The tears had only lasted a few minutes, but they felt like shards of glass slicing down his cheeks, piercing through his hollow shell and finally making him realise what he has done.
For the past six months he could numb himself to the pain, could pretend nothing had happened, but now with evidence right in front of him he doesn’t know how to handle it.
A weight has been placed onto him that he can never take off, a weight that will only get heavier the longer time goes on.
Maybe bringing back Dracula would fix it.
Maybe it will never change.
Maybe he’ll die with this feeling.
But maybe, just maybe, it won’t be so bad.
He has Rebecca, and Mark – and the support group – so maybe it will be okay.
His friends are talking and laughing a few feet away as he sits in Rebecca’s car and thinks, staring at his grey hair in the reflection of the rear-view mirror.
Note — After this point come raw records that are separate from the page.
/-- Descriptor faults of the operation itself (R229 order 1, R244, R361, R365, R393, R395, R562, R697). -/
def badDescriptor (bs : List Byte) (bad : List Nat) (op : Op) : Option At :=
  let kindOk := gridKind op.kind || letrixKind op.kind
  let k0 := op.kword 0
  let k1 := op.kword 1
  let head := !kindOk || decide (5 < op.mode) || decide (4 < op.shape) || op.nlevels == 0 || decide (6 < op.nlevels)
    || !opResv bs || !kspecResv op
    || (letrixKind op.kind && (op.gridM != 0 || op.gridN != 0 || op.shape != 0))
    || (gridKind op.kind && (op.gridM == 0 || op.gridN == 0))
    || (op.idxEn && op.mode != 4 && op.mode != 5)
    || (op.w24 && !compressed op)
    || ((op.kind == 3 || op.kind == 4) && (op.shape != 0 || op.mode != 0))
    || (op.kind == 4 && (op.parts != 1 || bits k0 63 56 == 0 || decide (64 < bits k0 63 56)))
    || ((op.kind == 1 || op.kind == 9) &&
        (bits k1 60 56 == 0 || decide (16 < bits k1 60 56) || bits k1 55 47 % 32 != 0 || decide (bits k1 55 47 < 32)
          || decide (256 < bits k1 55 47) || op.mode != 0 || (op.kind == 9 && bits k1 46 45 != 0)
          || (op.kind == 1 && bits (op.kword 3) 63 62 != 0)))
    || (op.kind == 10 && bits k0 63 62 == 3)
    || (op.kind == 12 && decide (1 < bits k0 62 61))
    || (op.kind == 3 && (vecProgram op 16 0).any vecWordBad)
  let slotBad := fun (o : Nat) =>
    let sl := op.slot o
    let b := match slotUse op o with
      | none => sl.en
      | some (_, .required) => !sl.en
      | some (_, .optional) => false
      | some (_, .bit e) => e != sl.en
    let bitOnly := !sl.en && ((o == 2 && op.preEn) || (o == 4 && op.idxEn))
    failIf (b || bitOnly || sl.throw == 3 || (sl.en && (
      (if isWritten op o then sl.lead != 0 || bits sl.xform 31 18 != 0 else sl.xform != 0)
      || sl.lead == 1 || decide (7 < sl.lead)
      || bad.contains o || badLead op o))) o 0
  let levelBad := fun (l : Nat) =>
    let lv := op.levels.getD l ⟨0, 0, 0, 0, [], []⟩
    lowestAt (failIf (lv.axis == 3 || decide (5 < lv.tag) || lv.visit == 3) 0 l ::
      (List.range 8).map fun (o : Nat) => failIf (lv.dims.getD o 7 == 6) o l)
  let vec := if op.kind = 3 then (vecProgram op 16 0).map fun (w : VecOp) => failIf (vecSlotBad op w) (if w.imm < 8 then w.imm else 0) 0
    else []
  lowestAt (failIf head 0 0 :: (vec ++ (List.range 8).map slotBad ++ (List.range op.levels.length).map levelBad))

/-! ### Class 3: format faults -/

/-- R58 for one format word. -/
def badFormat (weight : Bool) (hamming : Bool) (f : Fmt) : Bool :=
  decide (0xC < f.fmt) || f.rnd == 3 || !f.owidOk
  || (f.planes != 0 && (decide (f.planes < f.minPlanes) || decide (f.width ≤ f.planes)))
  || (!weight && (f.planes != 0 || f.mid))
  || (weight && !f.planar)
  || (f.isBit && !hamming)

/-- The operand pairs of R59. -/
def pairOk (w a : Fmt) : Bool :=
  if w.isBit || a.isBit then w.isBit && a.isBit
  else if w.isInt then a.fmt == 0 || a.fmt == 3 || a.fmt == 4 || a.fmt == 5 || a.fmt == 6 || a.fmt == 0xA
    || a.fmt == 7 || a.fmt == 8
  else w.fmt != 9 && (a.fmt == 0 || a.fmt == 3 || a.fmt == 4 || a.fmt == 5 || a.fmt == 6 || a.fmt == 0xA
    || a.fmt == 7 || a.fmt == 8)

/-- The accumulator of a pair: INT32 for integer weights and integer activations, and in hamming mode (R59). -/
def pairInt (w a : Fmt) : Bool := (w.isInt && (a.fmt == 0 || a.fmt == 3)) || (w.isBit && a.isBit)

/-- Whether an operation's accumulators are INT32. -/
def accInt (op : Op) : Bool :=
  match op.kind, op.layout 0, op.layout 1 with
  | 2, _, _ => pairInt (Fmt.ofWord (bits (op.kword 0) 15 0)) (Fmt.ofWord (bits (op.kword 0) 31 16))
  | 1, _, _ => false
  | _, some a, some w => pairInt w.format a.format
  | _, _, _ => false

/-- Slot o of the weight operand, where the kind has one. -/
def weightSlot (op : Op) : Option Nat := if op.kind = 0 || op.kind = 8 then some 1 else none

/-- The formats a kind asks of its operands. -/
def kindFormat (op : Op) (o : Nat) (f : Fmt) (fw : Nat) : Bool :=
  match op.kind, o with
  | 0, 4 => fw != 9 | 0, 5 => f.fmt != 9 | 0, 6 => fw != 9
  | 2, 5 => f.fmt != 9 | 8, 5 => f.fmt != 9
  | 11, 6 => fw != 9 | 11, 7 => fw != 9 | 12, 6 => fw != 9
  | 10, 1 => fw != 9
  | 4, 0 => false
  | k, 0 => (k == 1 || k == 9) && !(f.fmt == 7 || f.fmt == 8 || f.fmt == 4)
  | k, 1 => (k == 1 || k == 9) && fw != 9
  | k, 3 => (k == 1 || k == 9) && !(f.fmt == 7 || f.fmt == 8 || f.fmt == 4 || f.fmt == 9)
  | k, 4 => (k == 1 || k == 9) && fw != 9
  | k, 5 => (k == 1 || k == 9) && f.fmt != 9
  | _, _ => false
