/-- A parked page brought back by op 0x1, with its saved header and its place in its list (R440). Its slot is kept; a page taken
over while it was parked gets one (R441). -/
def fetchPage (s : State) (n : Nat) (m : ModelPlan) (p : PageRec) (at_ : Nat) : Option State :=
  match p.away with
  | none => some s
  | some a => (takeFrame s n p.pool).map fun (f : Nat × Nat) =>
    let r := pageSource s n a p
    let s := fillFrame r.1 n f.1 r.2
    let s := presentNow s n f.1
    let slot := if p.slot = 0xFFFFFFFF then f.2 else p.slot
    let hdr := withSlot (viewRange s (savedAddr s n m p.seq p.list at_) 32) slot
    let s := (writeRange s (hdrAddr s n f.1) hdr).1
    let s := (writeRange s (listAddr s n m p.seq p.list + 4 * at_) (leBytes 4 f.1)).1
    let one := fun (x : PageRec) => if x == p then { x with away := none, frame := f.1, slot := slot, hdr := hdr } else x
    setBook s n { book s n with pages := (book s n).pages.map one }

/-- A sequence is idle: no step of it is queued, running or waiting (R432). -/
def idleSeq (q : Live) : Bool := q.work.isNone && !q.waits && !q.parked

/-- An action on a channel's pages, for a sequence whose step is expanded, with idle sequences of the pool other than it parked
until it succeeds (R432). -/
def withRoom (n j self : Nat) (act : State → Option State) : Nat → State → State × Bool
  | 0, s => (s, false)
  | k + 1, s =>
    match act s with
    | some t => (t, true)
    | none =>
      let idle := s.ref.live.find? fun (q : Live) =>
        q.id != self && idleSeq q && (book s n).pages.any fun (p : PageRec) => p.seq == q.id && p.pool == j && p.away.isNone
      match idle with
      | some q =>
        let s := putLive s { q with parked := true }
        withRoom n j self act k ((List.range 4).foldl (fun s c => parkSeq s c q.id) s)
      | none => (post s n 0x0E 0 [(2, j)], false)

/-- Pages of a list grown to hold a number of tokens. -/
def growList (n : Nat) (m : ModelPlan) (id gen l pages : Nat) : Nat → State → State × Bool
  | 0, s => (s, true)
  | k + 1, s =>
    if pages ≤ (listPages s n id l).length then (s, true)
    else match withRoom n m.pool id (fun s => addPage s n m id gen l) 64 s with
      | (s, true) => growList n m id gen l pages k s
      | r => r

/-- Every page of a sequence in a channel brought back (R440). -/
def unparkPages (n : Nat) (m : ModelPlan) : List (PageRec × Nat) → State → State × Bool
  | [], s => (s, true)
  | (p, i) :: r, s =>
    match withRoom n m.pool p.seq (fun s => fetchPage s n m p i) 64 s with
    | (s, true) => unparkPages n m r s
    | x => x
The lighter strand scared him when he first saw it a few days ago, but now he thinks he can make peace with it. Now he’s ready to change.
Despite the fear and guilt and sadness and everything else, he knows that he has to do this. Maybe if not for himself, but to show Dracula that he can live without him. And maybe someday he will be happy for more than a few days, whether it be a week from now or when he’s about to die.
The dread of blowing out his birthday candle had scared him when Rebecca said she wanted to throw him a party, and he’s still a little nervous, but he can’t reverse time, as much as he wants to.
After about thirty minutes of contemplating, he hops out of the car and decides to celebrate.
In a way, Dracula had changed his life for the better; ninety years ago this birthday would have been nothing, but now he’s surrounded by people who care about him and who love him, and it’s everything to him.
Near the end of the evening, he blows out the ‘38’ candle on his cake and makes a wish with everyone else's encouragement, and he feels a burst of joy that he hasn’t felt since Lillian was alive.